Выбрать главу

О, Боже, разве под силу мне было управлять своими мыслями в те ужасные минуты, когда зловещие признания старого слуги до сих пор изводили мой слух, отзываясь в голове десятикратным громовым эхом. Поистине, все было настолько дико, чудовищно и невероятно, что в определенные минуты самых острых переживаний я начисто отказывался верить самому себе. Мой отец, всегда слывший высокообразованным и современным человеком, и вдруг какой-то оборотень, отдававший явным невежеством и абсурдом!

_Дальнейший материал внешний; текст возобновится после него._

-- ==== Sys2Proof/Machine/Dma.lean ====
section
/-! DEFINITION. The DMA channel's rows, and the block a check-value unit accepts (05_local_memory.md R156-R169,
15_faults_cave.md R459). -/

namespace Sys2Proof.Machine

/-- The partition of a vat lets its engines start new work: no context switch and no teardown is under way (R65). -/
def Dev.mayStart (d : Dev) (node : Nat) : Bool :=
  match d.ctxOf node with
  | some x => (d.part (x / 16)).switchTo.isNone && (d.ctx x).tear.isNone
  | none => false

/-- DMA_DESCRIPTOR_START: the next queued descriptor is taken and checked, once the previous ones have issued their last
reads (R156, R161); with both check-value units fenced it cannot have a check value (15_faults_cave.md R461). -/
def doDmaDescriptorStart (d : Dev) (node chan : Nat) : Dev :=
  let ch := d.dmaCh node chan
  match ch.queue with
  | [] => d
  | x :: rest =>
    if !d.mayStart node || !ch.runs.all DmaRun.readAll then d
    else
      let r0 : DmaRun := { id := ch.nextId, d := x, off := 0, rd := 0, wr := 0, segs := [], landed := 0, code := 0,
                           stopped := false }
      let r := if !d.dmaOk node x then r0.fail 0x03
        else if x.poly ≠ 0 ∧ (d.cvFor node).isNone then r0.fail 0x09 else r0
      d.setDmaCh node chan { ch with queue := rest, runs := ch.runs ++ [r], nextId := ch.nextId + 1 }

def execDmaDescriptorStart (node chan : Nat) (s : State) : Answer := s.next (doDmaDescriptorStart s.dev node chan)

/-- The destination of R59 that a descriptor writes to. -/
def Dev.dmaDest (d : Dev) (node : Nat) (x : DmaDesc) : Nat :=
  if x.dstLocal then d.localDest node x.slot x.dst else destKey (d.ctx (d.vatCtx node)).rank x.dst

/-- A failure record that a descriptor with the order flag meets at its destination (R162). -/
def Dev.dmaRefused (d : Dev) (node chan : Nat) (x : DmaDesc) : Bool :=
  x.order && !x.cvOnly && (d.ni node).failRec.contains (100 + chan, d.dmaDest node x)

/-- The free half of a channel's share, if no segment of another channel still uses bytes of the share (R157, R164). -/
def Dev.freeHalf (d : Dev) (node chan : Nat) : Option (Nat × Nat) :=
  let v := d.vat node
  let half := v.share chan / 2
  let at_ := v.shareAt chan
  let open_ (c : Nat) : List DmaSeg := (v.ch c).runs.flatMap (fun r => r.segs)
  if (List.range 4).any (fun c => c != chan && (open_ c).any (fun s => s.meets at_ (2 * half))) then none
  else ([at_, at_ + half].find? (fun x => !(open_ chan).any (fun s => s.meets x half))).map (fun x => (x, half))

/-- A new segment of a run, in staging bytes from `at_`. -/
def DmaRun.begin_ (r : DmaRun) (at_ half : Nat) : DmaRun :=
  let hi := min r.d.len (r.off + half)
  let n := hi - r.off
  { r with segs := r.segs ++ [{
      lo := r.off, hi := hi, at_ := at_, room := half, todo := if r.d.cvOnly then [] else r.d.writePieces r.off hi n, data := [],
      toRead := n, toWrite := if r.d.cvOnly then 0 else n, toTake := 0 }] }

/-- Every run of a channel sends what it can. -/
def Dev.dmaPushAll (d : Dev) (node chan : Nat) : Dev := (d.dmaCh node chan).runs.foldl (fun d r => d.dmaPush node chan r.id) d

/-- The descriptor being read goes on: its segment's reads, or a new segment, which needs half the share free, no switch or
teardown under way, and, with the order flag, every earlier write performed (R164, R165). -/
def Dev.dmaAdvance (d : Dev) (node chan : Nat) : Dev :=
  let ch := d.dmaCh node chan
  match ch.runs.find? (fun r => !r.readAll) with
  | none => d
  | some r =>
    if r.off < r.lim then d.dmaFill node chan r.id (r.lim - r.off)
    else if !d.mayStart node || (r.d.order && !ch.earlierDone r.id) then d
    else if r.off = 0 ∧ d.dmaRefused node chan r.d then
      let n := d.ni node
      (d.setNi node { n with failRec := n.failRec.filter (fun e => e != (100 + chan, d.dmaDest node r.d)) }).dmaFail node chan r 0x09 r.d.dst
    else
      match d.freeHalf node chan with
      | none => d
      | some h =>
        let r1 := r.begin_ h.1 h.2
        (d.setDmaCh node chan (ch.setRun r1)).dmaFill node chan r.id (r1.lim - r.off)

/-- DMA_SEGMENT: what has been read goes out, and the channel reads on. -/
def doDmaSegment (d : Dev) (node chan : Nat) : Dev := (d.dmaPushAll node chan).dmaAdvance node chan

def execDmaSegment (node chan : Nat) (s : State) : Answer := s.next (doDmaSegment s.dev node chan)

/-! ## Completion (R163, R166) -/

/-- The bytes a check-value unit holds of a descriptor, in transfer order. -/
def Dev.cvBytes (d : Dev) (o : CvOwner) (len : Nat) : List Byte :=
  match ([0, 1, 2, 3, 4].flatMap (fun u => (d.cvu u).streams)).find? (fun x => x.owner == o) with
  | some x => memRead x.data 0 len
  | none => List.replicate len 0

/-- A stream ends. -/
def Dev.cvDrop (d : Dev) (o : CvOwner) : Dev :=
  [0, 1, 2, 3, 4].foldl (fun d u => d.setCvu u { d.cvu u with streams := (d.cvu u).streams.filter (fun x => x.owner != o) }) d

/-- DMA_COMPLETE: the check value is written, the issuer's counter increased, the completion signal sent. -/
def doDmaComplete (d : Dev) (node chan run : Nat) : Dev :=
  let ch := d.dmaCh node chan
  match ch.runOf run with
  | none => d
  | some r =>
    let tag := d.dmaTag node chan
    if !r.drained || (r.d.order && !ch.earlierDone run) || (r.code == 0 && r.d.done != 0 && tag.isNone) ||
        (r.d.poly != 0 && !d.sideRoom node r.d.slot r.d.cvOut 8) then d
    else
      let own : CvOwner := .dma node chan run
      let w := if r.code = 0 ∧ r.d.poly ≠ 0 then
          d.localWrite node r.d.slot r.d.cvOut (leBytes 8 (crcValue r.d.poly r.d.fold (d.cvBytes own r.d.len)))
        else (d, true)
      let code := if r.code ≠ 0 then r.code else if w.2 then 0 else 0x09
      let ch1 := w.1.dmaCh node chan
      let d1 := (w.1.setDmaCh node chan { ch1 with runs := ch1.runs.filter (fun x => x.id != run),
                                                   lastCode := if code = 0 then ch1.lastCode else code }).cvDrop own
      let d2 := d1.completeOp node r.d.slot r.d.k code
      let d3 := if code = 0x03 ∧ r.off = 0 then d2.logAccess node (unitDma chan) r.d.src else d2
      let d4 := match tag with
        | some t =>
          if code = 0 ∧ r.d.done ≠ 0 then
            d3.submitChecked node (d3.vatCtx node) t (.dmaSig chan)
              { request tSig true 0 0 [] with addr := BitVec.ofNat 48 r.d.doneCtr } r.d.done (100 + chan) 0
          else d3
        | none => d3
      d4.checkDoneAt node

def execDmaComplete (node chan run : Nat) (s : State) : Answer := s.next (doDmaComplete s.dev node chan run)

/-! ## CV_BLOCK (15_faults_cave.md R459) -/

/-- A unit's streams with a block combined by its offset. -/
def cvMerge (l : List CvStream) (b : CvBlock) : List CvStream :=
  if l.any (fun x => x.owner == b.owner) then
    l.map (fun x => if x.owner = b.owner then { x with data := memWrite x.data b.off b.data } else x)
  else l ++ [{ owner := b.owner, data := memWrite [] b.off b.data }]

/-- A block of a descriptor has been accepted: its staging may be free, and a check-only descriptor has moved on. -/
def Dev.cvAccepted (d : Dev) (node chan run o n : Nat) : Dev :=
  let ch := d.dmaCh node chan
  match ch.runOf run with
  | none => d
  | some r =>
    let r1 := r.onSeg o (fun s => { s with toTake := s.toTake - n })
    if r.d.cvOnly then d.dmaLanded node chan r1 o n else d.setDmaCh node chan (ch.setRun r1.release)

/-- CV_BLOCK: the unit accepts the next block; a culture entry's last block gives its crc, folded with the entry's
segment-space offset. -/
def doCvBlock (d : Dev) (unit : Nat) : Dev :=
  let u := d.cvu unit
  match u.inq with
  | [] => d
  | b :: rest =>
    if u.fenced then d
    else
      let d1 := d.setCvu unit { u with inq := rest, streams := cvMerge u.streams b }
      match b.owner with
      | .dma node chan run => d1.cvAccepted node chan run b.off b.data.length
      | .cult node =>
        if !b.last then d1
        else
          match (d1.ni node).cult with
          | [] => d1.cvDrop b.owner
          | x :: _ =>
            (d1.cvDrop b.owner).cultCrc node (crcValue 1 (x.record + x.pick) (d1.cvBytes b.owner 252))

def execCvBlock (unit : Nat) (s : State) : Answer := s.next (doCvBlock s.dev unit)

end Sys2Proof.Machine
end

Разумеется, здесь вполне можно было допустить некий скрытый смысл, однако тогда это еще больше подтверждало существование какой-то глубокой семейной тайны, которая, подогревая повышенную подозрительность и нервозность, и лишала всякой надежды на дальнейшее безмятежное существование. Почти тридцать лет прожил я на свете в полном благополучии, будучи уверен, что еще с успехом прожил бы еще столько, и вот сейчас, после всего случившегося, я уже почти смирился с мыслью о наступлении того рокового дня, когда на прямой линии моей жизни внезапно появилась бездонная пропасть. Хоть и с трудом, я все же мог кое-как представить рассказ об оборотне ничем иным, как порождением лишенных оснований древних слухов и легенд, однако существовала и другая сторона моего незавидного положения, которая и уничтожала любую мысль о покое. Что могло понадобиться от меня, Руперта Хугнера, таинственному безумцу, скрывавшемуся от людского взора среди седых, покрытых туманом скал?

Как ни сильны были мои чувства к юной гордой леди, от идеи составления письма пришлось окончательно отказаться уже сейчас Бесповоротно запутавшись в самых противоречивых догадках, всеми мыслями а еще больше приблизился к безраздельному господству в старом таинственном поместье, подталкивая меня к намерениям и поступкам, до сего времени мне неизвестным.

Около десяти вечера, терзаемый туманными помыслами, я наконец покинул насквозь прокуренный кабинет и отказавшись от ужина, к величайшему удивлению слуги отправился на прогулку по вечернему городу.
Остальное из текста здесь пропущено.